I’m revisiting an an older project and converting to ARC, my first time through Xcode’s conversion tool (Edit -> Refactor -> Convert to Objective-C ARC...), and I’m seeing a couple things that I’m not sure are real issues or red herrings somehow.
I get, as expected a big list of things that the tool finds that prevent it from completing, but:
-
Many (all?) instances of retain/release/autorelease appear to be flagged as errors e.g. “release is unavailable: not available in automatic reference counting mode”. Am I really supposed to get rid of all these myself? I thought that’s what the tool did.
-
In many of my classes, I’m seeing a bunch of errors that look like phantom parse/build errors that have nothing to do with ARC. E.g. in a simple class that apparently has no ARC-related issues, I’ll get an “undeclared identifier” on some arbitrary method implementation, and then a bunch of “Parse error: expected }” at the end of the file, etc. These are not real– the project builds fine, and I don’t see any proximate cause or resolution for the errors.

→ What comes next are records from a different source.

theorem dropOpen_kept (s : State) (k : Nat) : (State.dropOpen s k).kept = s.kept := by
  unfold State.dropOpen
  simp only [kept_mk, State.kept_fold]

theorem dropOpen_canon (s : State) (k : Nat) (hs : s.Canonical) : (State.dropOpen s k).Canonical := by
  unfold State.dropOpen
  repeat' first
    | with_reducible assumption
    | with_reducible intro _
    | simp only [canon_mk, canon_fold]

    | split

theorem closeFrame_kept (s : State) (k flags next : Nat) : (State.closeFrame s k flags next).kept = s.kept := by
  unfold State.closeFrame
  repeat' first
    | with_reducible rfl
    | (simp only [State.kept_set, apply_ite State.kept, ite_self, completeSets_kept, dropOpen_kept, updFrame_kept]; done)
    | dsimp only
    | intro _
    | split
    | (refine (kept_foldl _ _ _ ?_).trans ?_)

theorem closeFrame_canon (s : State) (k flags next : Nat) (hs : s.Canonical) : (State.closeFrame s k flags next).Canonical := by
  unfold State.closeFrame
  repeat' first
    | with_reducible assumption
    | with_reducible intro _
    | simp only [canon_mk, canon_fold]
    | with_reducible apply canon_set
    | with_reducible apply canon_drop
    | with_reducible apply canon_foldl
    | with_reducible apply canon_foldl_fst
    | with_reducible apply canon_foldl_snd
    | with_reducible apply completeSets_canon
    | with_reducible apply dropOpen_canon
    | with_reducible apply updFrame_canon
    | split

theorem glanceUpdate_kept (s : State) : (State.glanceUpdate s).kept = s.kept := by
  unfold State.glanceUpdate
  simp only [State.kept_set, kept_mk, State.kept_fold]

theorem glanceUpdate_canon (s : State) (hs : s.Canonical) : (State.glanceUpdate s).Canonical := by
  unfold State.glanceUpdate
  repeat' first
    | with_reducible assumption
    | simp only [canon_mk, canon_fold]
    | with_reducible apply canon_set
    | split

theorem csiHeader_kept (s : State) (p : Nat) (h : HdrState) : (State.csiHeader s p h).1.kept = s.kept := by
  unfold State.csiHeader
  repeat' first
    | with_reducible rfl
    | (simp only [State.kept_set, State.kept_bump]; done)
    | dsimp only
    | intro _
    | split

theorem csiHeader_canon (s : State) (p : Nat) (h : HdrState) (hs : s.Canonical) : (State.csiHeader s p h).1.Canonical := by
  unfold State.csiHeader
  repeat' first
    | with_reducible assumption
    | simp only [canon_mk, canon_fold]
    | with_reducible apply canon_set
    | with_reducible apply canon_bump
    | split

theorem unbound_kept (s : State) (p : Nat) : (State.unbound s p).kept = s.kept := by
  unfold State.unbound
  simp only [State.kept_bump]

theorem unbound_canon (s : State) (p : Nat) (hs : s.Canonical) : (State.unbound s p).Canonical := by
  unfold State.unbound
  repeat' first
    | with_reducible assumption
    | with_reducible apply canon_bump
    | split

theorem outside_kept (s : State) (p k : Nat) : (State.outside s p k).kept = s.kept := by
  unfold State.outside
  simp only [State.kept_bump, apply_ite State.kept, ite_self]

theorem outside_canon (s : State) (p k : Nat) (hs : s.Canonical) : (State.outside s p k).Canonical := by
  unfold State.outside
  repeat' first
    | with_reducible assumption
    | with_reducible apply canon_bump
    | split

theorem createLoopJob_kept (s : State) (k seq buf slot : Nat) (prev : Option (Nat × Nat)) : (State.createLoopJob s k seq buf slot prev).kept = s.kept := by
  unfold State.createLoopJob
  simp only [State.kept_bump, kept_mk, State.kept_fold, apply_ite State.kept, ite_self, notice_kept]

theorem createLoopJob_canon (s : State) (k seq buf slot : Nat) (prev : Option (Nat × Nat)) (hs : s.Canonical) :
    (State.createLoopJob s k seq buf slot prev).Canonical := by
  unfold State.createLoopJob
  repeat' first
    | with_reducible assumption
    | with_reducible intro _
    | simp only [canon_mk, canon_fold]
    | with_reducible apply canon_bump
    | with_reducible apply notice_canon
    | split

theorem loopFrame_kept (s : State) (k seq slot : Nat) : (State.loopFrame s k seq slot).kept = s.kept := by
  unfold State.loopFrame
  simp only [State.kept_set, kept_mk, State.kept_fold, apply_ite State.kept, ite_self, createLoopJob_kept, pegSet_kept, updFrame_kept]

theorem loopFrame_canon (s : State) (k seq slot : Nat) (hs : s.Canonical) : (State.loopFrame s k seq slot).Canonical := by
  unfold State.loopFrame
  repeat' first
    | with_reducible assumption
    | with_reducible intro _
    | simp only [canon_mk, canon_fold]
    | with_reducible apply canon_set
    | with_reducible apply createLoopJob_canon
    | with_reducible apply pegSet_canon
    | with_reducible apply updFrame_canon
    | split

theorem beginFrame_kept (s : State) (k number : Nat) : (State.beginFrame s k number).kept = s.kept := by
  unfold State.beginFrame
  simp only [State.kept_bump, State.kept_setAll, kept_mk, State.kept_fold, apply_ite State.kept, ite_self, demand_kept, loopFrame_kept, setDom_kept]

theorem beginFrame_canon (s : State) (k number : Nat) (hs : s.Canonical) : (State.beginFrame s k number).Canonical := by
  unfold State.beginFrame
  repeat' first
    | with_reducible assumption
    | simp only [canon_mk, canon_fold]
    | with_reducible apply canon_set
    | with_reducible apply canon_setAll
    | with_reducible apply canon_bump
    | with_reducible apply demand_canon
    | with_reducible apply loopFrame_canon
    | with_reducible apply setDom_canon
    | split

theorem frameStart_kept (s : State) (p vc : Nat) (h : HdrState) (number : Nat) : (State.frameStart s p vc h number).kept = s.kept := by
  unfold State.frameStart
  repeat' first
    | with_reducible rfl
    | (simp only [State.kept_bump, apply_ite State.kept, beginFrame_kept, closeFrame_kept, csiHeader_kept, unbound_kept]; done)
    | dsimp only
    | intro _
    | split
    | (refine (kept_forEach _ _ _ ?_).trans ?_)

theorem frameStart_canon (s : State) (p vc : Nat) (h : HdrState) (number : Nat) (hs : s.Canonical) : (State.frameStart s p vc h number).Canonical := by
  unfold State.frameStart
  repeat' first
    | with_reducible assumption
    | with_reducible intro _
    | simp only [canon_mk, canon_fold]
    | with_reducible apply canon_bump
    | with_reducible apply canon_forEach
    | with_reducible apply beginFrame_canon
    | with_reducible apply closeFrame_canon
    | with_reducible apply csiHeader_canon
    | with_reducible apply unbound_canon
    | split

theorem endInstead_kept (s : State) (k : Nat) : (State.endInstead s k).kept = s.kept := by
  unfold State.endInstead
  simp only [kept_mk, State.kept_fold]

theorem endInstead_canon (s : State) (k : Nat) (hs : s.Canonical) : (State.endInstead s k).Canonical := by
  unfold State.endInstead
  repeat' first
    | with_reducible assumption
    | with_reducible intro _
    | simp only [canon_mk, canon_fold]

    | split

theorem frameEnd_kept (s : State) (p vc : Nat) (h : HdrState) : (State.frameEnd s p vc h).kept = s.kept := by
  unfold State.frameEnd
  repeat' first
    | with_reducible rfl
    | (simp only [State.kept_bump, apply_ite State.kept, ite_self, kept_forEach, implies_true, closeFrame_kept, csiHeader_kept, endInstead_kept, outside_kept, unbound_kept]; done)
    | dsimp only
    | intro _
    | split
    | (refine (kept_forEach _ _ _ ?_).trans ?_)

theorem frameEnd_canon (s : State) (p vc : Nat) (h : HdrState) (hs : s.Canonical) : (State.frameEnd s p vc h).Canonical := by
  unfold State.frameEnd
  repeat' first
    | with_reducible assumption
    | with_reducible intro _
    | simp only [canon_mk, canon_fold]
    | with_reducible apply canon_bump
    | with_reducible apply canon_forEach
    | with_reducible apply closeFrame_canon
    | with_reducible apply csiHeader_canon
    | with_reducible apply endInstead_canon
    | with_reducible apply outside_canon
    | with_reducible apply unbound_canon
    | split

theorem lineStartEnd_kept (s : State) (p vc : Nat) (h : HdrState) : (State.lineStartEnd s p vc h).kept = s.kept := by
  unfold State.lineStartEnd
  simp only [apply_ite State.kept, ite_self, csiHeader_kept, unbound_kept]

theorem lineStartEnd_canon (s : State) (p vc : Nat) (h : HdrState) (hs : s.Canonical) : (State.lineStartEnd s p vc h).Canonical := by
  unfold State.lineStartEnd
  repeat' first
    | with_reducible assumption
    | dsimp only
    | with_reducible apply csiHeader_canon
    | with_reducible apply unbound_canon
    | split

theorem takeEmbedded_kept (s : State) (k : Nat) (crcOk : Bool) (payload : List Byte) : (State.takeEmbedded s k crcOk payload).kept = s.kept := by
  unfold State.takeEmbedded
  simp only [updFrame_kept]

theorem takeEmbedded_canon (s : State) (k : Nat) (crcOk : Bool) (payload : List Byte) (hs : s.Canonical) :
    (State.takeEmbedded s k crcOk payload).Canonical := by
  unfold State.takeEmbedded
  repeat' first
    | with_reducible assumption
    | with_reducible intro _
    | simp only [canon_mk, canon_fold]
    | with_reducible apply updFrame_canon
    | split

theorem longPacket_kept (s : State) (p vc dt : Nat) (h : HdrState) (crcOk : Bool) (payload : List Byte) :
    (State.longPacket s p vc dt h crcOk payload).kept = s.kept := by
  unfold State.longPacket
  repeat' first
    | with_reducible rfl
    | (simp only [State.kept_set, State.kept_bump, apply_ite State.kept, ite_self, csiHeader_kept, outside_kept, takeEmbedded_kept, takeLine_kept, unbound_kept]; done)
    | dsimp only
    | intro _
    | split

theorem longPacket_canon (s : State) (p vc dt : Nat) (h : HdrState) (crcOk : Bool) (payload : List Byte) (hs : s.Canonical) :
    (State.longPacket s p vc dt h crcOk payload).Canonical := by
  unfold State.longPacket
  repeat' first
    | with_reducible assumption
    | with_reducible intro _
    | simp only [canon_mk, canon_fold]
    | with_reducible apply canon_set
    | with_reducible apply canon_bump
    | with_reducible apply csiHeader_canon
    | with_reducible apply outside_canon
    | with_reducible apply takeEmbedded_canon
    | with_reducible apply takeLine_canon
    | with_reducible apply unbound_canon
    | split

theorem idleTimeout_kept (s : State) (k : Nat) : (State.idleTimeout s k).kept = s.kept := by
  unfold State.idleTimeout
  simp only [apply_ite State.kept, ite_self, closeFrame_kept]

theorem idleTimeout_canon (s : State) (k : Nat) (hs : s.Canonical) : (State.idleTimeout s k).Canonical := by
  unfold State.idleTimeout
  repeat' first
    | with_reducible assumption
    | with_reducible apply closeFrame_canon
    | split

theorem camEnable_kept (s : State) (k : Nat) : (State.camEnable s k).kept = s.kept := by
  unfold State.camEnable
  repeat' first
    | with_reducible rfl
    | (simp only [State.kept_set, State.kept_bump, State.kept_setAll, kept_mk, State.kept_fold, apply_ite State.kept, ite_self, refuse_kept, demand_kept,
        floorRecompute_kept, glanceUpdate_kept]; done)
    | simp only [kept_mk, State.kept_fold]
    | dsimp only
    | intro _
    | split
    | with_reducible refine (refuse_kept ..).trans ?_
    | with_reducible refine (demand_kept ..).trans ?_
    | with_reducible refine (floorRecompute_kept ..).trans ?_
    | with_reducible refine (glanceUpdate_kept ..).trans ?_
    | with_reducible refine (State.kept_set ..).trans ?_
    | with_reducible refine (State.kept_setAll ..).trans ?_
    | with_reducible refine (State.kept_bump ..).trans ?_

theorem camEnable_canon (s : State) (k : Nat) (hs : s.Canonical) : (State.camEnable s k).Canonical := by
  unfold State.camEnable
  repeat' first
    | with_reducible assumption
    | with_reducible intro _
    | simp only [canon_mk, canon_fold]
    | with_reducible apply canon_set
    | with_reducible apply canon_setAll
    | with_reducible apply canon_bump
    | with_reducible apply refuse_canon
    | with_reducible apply demand_canon
    | with_reducible apply floorRecompute_canon
    | with_reducible apply glanceUpdate_canon
    | dsimp only
    | split

theorem camOff_kept (s : State) (k : Nat) : (State.camOff s k).kept = s.kept := by
  unfold State.camOff
  simp only [State.kept_drop, State.kept_setAll, kept_mk, State.kept_fold, apply_ite State.kept, ite_self, floorRecompute_kept, glanceUpdate_kept]

theorem camOff_canon (s : State) (k : Nat) (hs : s.Canonical) : (State.camOff s k).Canonical := by
  unfold State.camOff
  repeat' first
    | with_reducible assumption
    | with_reducible intro _
    | simp only [canon_mk, canon_fold]
    | with_reducible apply canon_set
    | with_reducible apply canon_setAll
    | with_reducible apply canon_drop
    | with_reducible apply floorRecompute_canon
    | with_reducible apply glanceUpdate_canon
    | split

theorem camStopped_kept (s : State) (k : Nat) : (State.camStopped s k).kept = s.kept := by
  unfold State.camStopped
  simp only [apply_ite State.kept, ite_self, camOff_kept]

theorem camStopped_canon (s : State) (k : Nat) (hs : s.Canonical) : (State.camStopped s k).Canonical := by
  unfold State.camStopped
  repeat' first
    | with_reducible assumption
    | with_reducible apply camOff_canon
    | split

theorem camDisable_kept (s : State) (k : Nat) : (State.camDisable s k).kept = s.kept := by
  unfold State.camDisable
  repeat' first
    | with_reducible rfl
    | (simp only [State.kept_set, apply_ite State.kept, camOff_kept, camStopped_kept, closeFrame_kept, refuse_kept]; done)
    | dsimp only
    | intro _
    | split

theorem camDisable_canon (s : State) (k : Nat) (hs : s.Canonical) : (State.camDisable s k).Canonical := by
  unfold State.camDisable
  repeat' first
    | with_reducible assumption
    | simp only [canon_mk, canon_fold]
    | with_reducible apply canon_set
    | with_reducible apply camOff_canon
    | with_reducible apply camStopped_canon
    | with_reducible apply closeFrame_canon
    | with_reducible apply refuse_canon
    | split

There are “real” issues in the list as well (expected bridging issues that need to be explicitly clarified in code) but there are so many random errors of the above variety that it’s hard to even find the signal in the noise. This seems wrong to me.
Am I misunderstanding what this tool is really doing? Apple’s docs say this:
Xcode provides a tool that automates the mechanical parts of the ARC
conversion (such as removing retain and release calls) and helps you
to fix issues the migrator can’t handle automatically
Thanks.
Took a long time to resolve, but both of these issues seemed to stem from some custom macros I was using. I had a macro for release-and-set-to-nil that I was using frequently, like this:
I’m still not sure why, but for some reason, the ARC conversion tool didn’t take this in stride, and choked on it, throwing the release warnings and the parse errors. (Some interaction with the preprocessor?) When I changed the macro to remove the release line, the conversion proceeded much more in line with my expectations.
And yes, it does of course remove the messages for you. (I’m answering my own question on the off chance that someone else ever has this issue.)